The major function of exons to present mRNA and to code proteins was discovered around 40 years ago [1
]. During the last decade there was a breakthrough in understanding the function of introns [2
]. The intron sequences were once considered to be junk DNA [5
], however, people have recently realized that some of them may be functional [6
]. These DNAs may harbor a variety of elements that regulate transcription, e.g., untranslated RNAs [8
] and splicing control elements [9
]. Due to their functional properties, at least a fraction of intronic regions are likely to be evolving under the influence of natural selection, mostly purifying selection [7
]. In addition, the structural units, the length and the GC content of first exons and introns, are likely to associate with functional elements in large genomes of complex organisms [10
]. The varieties of functional elements in introns are revealed to associate with the function of adjacent exons [11
]. Therefore, the evolution of the exon-intron structure of eukaryotic genes becomes the emerged topic.
Recent studies have produced data that shed light on the pattern of intron properties, e.g., the variations of length, GC content, ordinal position in a gene (first intron, second intron, and so on) and divergence of intron sequences. Various factors are revealed to influence the intron size [6
]. For example, the insertion of transposable elements alters the size of introns [13
]. Similarly, the frequency and size of deletion events [14
] leads to changes in intron size and the presence of regulatory elements and RNA genes influences the length [15
]. Alternative splicing can also change intron/exon size [16
]. As a result, the factors controlling gene expression and regulation impose a selective constraint on intron size [17
]. Correlations among intron divergence, intron ordinal position and intron length were revealed, suggesting that the structure of introns may be under selection as well [7
]. However, the relationship between intron length and GC content appears to be complicated. Gazave et al. [7
] showed that there was a strong negative correlation among intron length and GC content and divergence in primates, whereas Haddrill et al. [18
] found that the class of long introns had higher GC content and lower divergence than that of short introns in fruit fly.
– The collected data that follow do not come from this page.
/-- EI sets and DI clears IRQE, whatever the NOFLAGS latch, HALT and STOP enter their mode, NOP does nothing, WDT
enables the Watchdog Timer and reloads it, ATM sets the count to 3, NOFLAGS and the Extend prefix set their latch;
nothing else changes. That NOFLAGS does not reach EI and DI (D27, log entry 28) is a decision of the spec; the reload of
0 on a device without the timer is log entry 41. -/
def Obligations.CpuControl : Prop :=
  ∀ s : State,
    exec .ei s = .next { s with flags := s.flags ||| 0x01#8 } ∧ exec .di s = .next { s with flags := s.flags &&& 0xFE#8 }
    ∧ exec .halt s = .next { s with runMode := .halt } ∧ exec .stop s = .next { s with runMode := .stop }
    ∧ exec .nop s = .next s
    ∧ exec .wdt s = .next { s with wdtEnabled := true, wdtCounter := s.dev.wdtPeriod.getD 0 }
    ∧ exec .atm s = .next { s with atmCount := 3 } ∧ exec .noflags s = .next { s with noflagsPending := true }
    ∧ exec .extend s = .next { s with extPending := true }

/-- At a boundary with IRQE 1, or a nonmaskable request, no ATM window and no prefix latch, and in Halt or Stop mode
whatever the window and latches where the device lets an interrupt end the mode, the step accepts the highest request
presented: it pushes the PC and FLAGS, copies IRQE to CIRQE, clears IRQE, goes to the handler in the request's vector
quad, and the CPU runs; nothing else changes. Each of the six writes of SP is compared with SPOV; where none is below it
the step ends there, and otherwise with the stack check of finishStep. The frame goes to RAM or external memory away
from the vector. Decisions of the spec: nonmaskable requests (D31, log entry 37), no acceptance behind a prefix (D8, log
entry 27), the wake from Halt and Stop (D28, log entry 39), the removal of the head of the list (D32, log entry 38), no
DMA access inside the entry (D19, D20; log entry 52), acceptance at the boundary with IRQE as it stands there and no
delay after EI (D33, log entry 36), and ahead of a PC above PCOV or an illegal word at the PC (D34, R533; log entry 36);
the unsigned comparison at every write is its inference (R523, R53; log entry 46). -/
def Obligations.InterruptEntry : Prop :=
  ∀ (q : IrqRequest) (qs : List IrqRequest) (target : Quad) (s : State), s.pending = q :: qs →
    flagIrqe s.flags = true ∨ q.nonmaskable = true →
    (s.runMode = .running ∧ s.atmCount = 0 ∧ s.extPending = false ∧ s.noflagsPending = false)
      ∨ (s.runMode = .halt ∧ s.dev.haltWake = .enter) ∨ (s.runMode = .stop ∧ s.dev.stopWake = .enter) →
    EntryReady s q.vectorAddr target →
    ∃ t, step s = finishStep t ∧ (StackAbove s 6 → s.spovReq = false → step s = .next t)
      ∧ Entered s t s.pc target ∧ t.flags = interruptFlags s ∧ t.sysexcp = s.sysexcp ∧ t.pending = qs
      ∧ t.runMode = .running ∧ t.atmCount = 0 ∧ SameLatches s t ∧ t.dev = s.dev
      ∧ t.wdtEnabled = s.wdtEnabled ∧ t.wdtCounter = s.wdtCounter
      ∧ t.dmaPlan = s.dmaPlan ∧ t.dmaSeen = s.dmaSeen ∧ Requested (pushesOfInterrupt s) s t

/-- In Halt or Stop mode a step with no request presented, or with IRQE 0 and the highest one maskable, changes nothing,
and neither does one whose device lets no interrupt end the mode; where the device says that a request resets it, an
acceptable request does. Every step in the debugger break changes nothing. That a masked request does not wake the CPU
and that an acceptable one does are the spec's default (D28, log entry 39), the two other rules are the model's values
of HALT_STOP_MODEL (log entry 39), and that the break lasts is a decision of the spec (D29, log entry 40). -/
def Obligations.WaitingModes : Prop :=
  ∀ s : State,
    ((s.runMode = .halt ∨ s.runMode = .stop) →
      (s.pending = [] ∨ ∃ q qs, s.pending = q :: qs ∧ flagIrqe s.flags = false ∧ q.nonmaskable = false) → Stuck s) ∧
    ((s.runMode = .halt ∧ s.dev.haltWake = .stay) ∨ (s.runMode = .stop ∧ s.dev.stopWake = .stay) → Stuck s) ∧
    ((s.runMode = .halt ∧ s.dev.haltWake = .reset) ∨ (s.runMode = .stop ∧ s.dev.stopWake = .reset) →
      (∃ q qs, s.pending = q :: qs ∧ (flagIrqe s.flags = true ∨ q.nonmaskable = true)) → step s = resetMachine s) ∧
    (s.runMode = .debugBreak → Stuck s)

/-- When an instruction answers a next state, a pending Stack Overflow request is never withdrawn; an instruction that
writes R15 once leaves a request exactly when there was one or the new R15 is below SPOV, unsigned, with SPOV as it is
when R15 is written, for a postincremented store after the store (where the DMA controller does nothing between the
accesses, which could change SPOV before that write); an instruction that does not write R15 leaves the request as it
was. The instructions that write R15 more often have it in statements of their own (UNLINK and LINK, PUSHM, POPM, IRET,
TRAP, ILL, the divides). Every write of R15 asks when the value is below SPOV, and no other register write does. At the
end of a step a request with SPOVF 0 takes the exception with the PC as it stands, and a request with SPOVF 1 is
dropped. That a request is dropped while SPOVF is 1 is a decision of the spec (D25, log entry 32), and the unsigned
comparison is its inference (R53, log entry 46). That the exception entry leaves the ATM count as it was (D26, log entry
29) and that no DMA access falls inside it (D20, log entry 52) are decisions of the spec. -/
def Obligations.StackOverflow : Prop :=
  (∀ (i : Instr) (s t : State), exec i s = .next t →
      (s.spovReq = true → t.spovReq = true) ∧
      (Undisturbed s → WritesSpOnce s i → t.spovReq = (s.spovReq || decide ((t.reg spReg).toNat < s.spov.toNat))) ∧
      (WritesSpAfterStore i → t.spovReq = (s.spovReq || decide ((t.reg spReg).toNat < t.spov.toNat))) ∧
      (t.spovReq = s.spovReq ∨ WritesSpOnce s i ∨ WritesSpAfterStore i ∨ MayWriteSpOften i)) ∧
    (∀ (r : Reg) (v : Quad) (s : State),
      (s.writeReg r v).spovReq = (s.spovReq || (decide (r = 15#4) && decide (v.toNat < s.spov.toNat)))) ∧
    (∀ (target : Quad) (s : State), s.spovReq = true → s.sysexcp.spovf = false → EntryReady s 8#32 target →
      ∃ t, finishStep s = .next t ∧ ExceptionTaken .stackOverflow s t s.pc target ∧ SameLatches s t
        ∧ t.spovReq = false) ∧
    (∀ s : State, s.spovReq = false ∨ s.sysexcp.spovf = true → finishStep s = .next { s with spovReq := false })

/-- A step of the running CPU that accepts no request, whose PC is above PCOV, unsigned, while PCOVF is 0, fetches the
instruction and does not execute it: it takes the exception with the address after the instruction and clears the prefix
latches, whatever the instruction is; the DMA controller does nothing between the fetches. What is compared and that the
instruction is skipped are decisions of the spec (D10). That the skipped instruction and the exception entry leave the
ATM count as it was (D26, log entry 29) and that no DMA access falls inside the entry (D20, log entry 52) are others. -/
def Obligations.PcOverflow : Prop :=
  ∀ (target : Quad) (s : State), s.runMode = .running → boundaryRequest s = none → Fetchable s →
    s.pcov.toNat < s.pc.toNat → s.sysexcp.pcovf = false → EntryReady s 8#32 target → StackAbove s 6 →
    s.spovReq = false →
    ∃ t, step s = .next t
      ∧ ExceptionTaken .pcOverflow s t (s.pc + BitVec.ofNat 32 (2 * instrWords (wordAtPc s))) target
      ∧ t.extPending = false ∧ t.noflagsPending = false ∧ t.spovReq = false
Different from introns, there is little data about the patterns of exon properties or variations of exon-intron architecture. Only a few studies included the basic statistical analyses, such as the distribution of exon length, the average number of exons per gene from eukaryotic model organisms [19
], and the chromosomal distributions of exons [20
]. Therefore, a systematic investigation of the properties of both exons and introns will provide a framework for understanding the mechanisms determining exon-intron architecture. The availability of multiple, complete eukaryotic genome sequences makes it possible to examine many fundamental evolutionary questions on the genome scale. Here, we performed an extensive analysis of relationships among length, ordinal position, GC content and divergence of both introns and exons on 13 eukaryotic genomes – six mammals, two plant species, two fish species, chicken, fruit fly and worm. We selected these genomic comparisons because they covered a wide range of eukaryotic species.
Our data revealed three consistent patterns, which present in almost all of the genomes we analyzed. Elucidation of these common patterns provides a basis for understanding the factors responsible for organization of the eukaryotic genomes, and for describing the exon-intron architectures.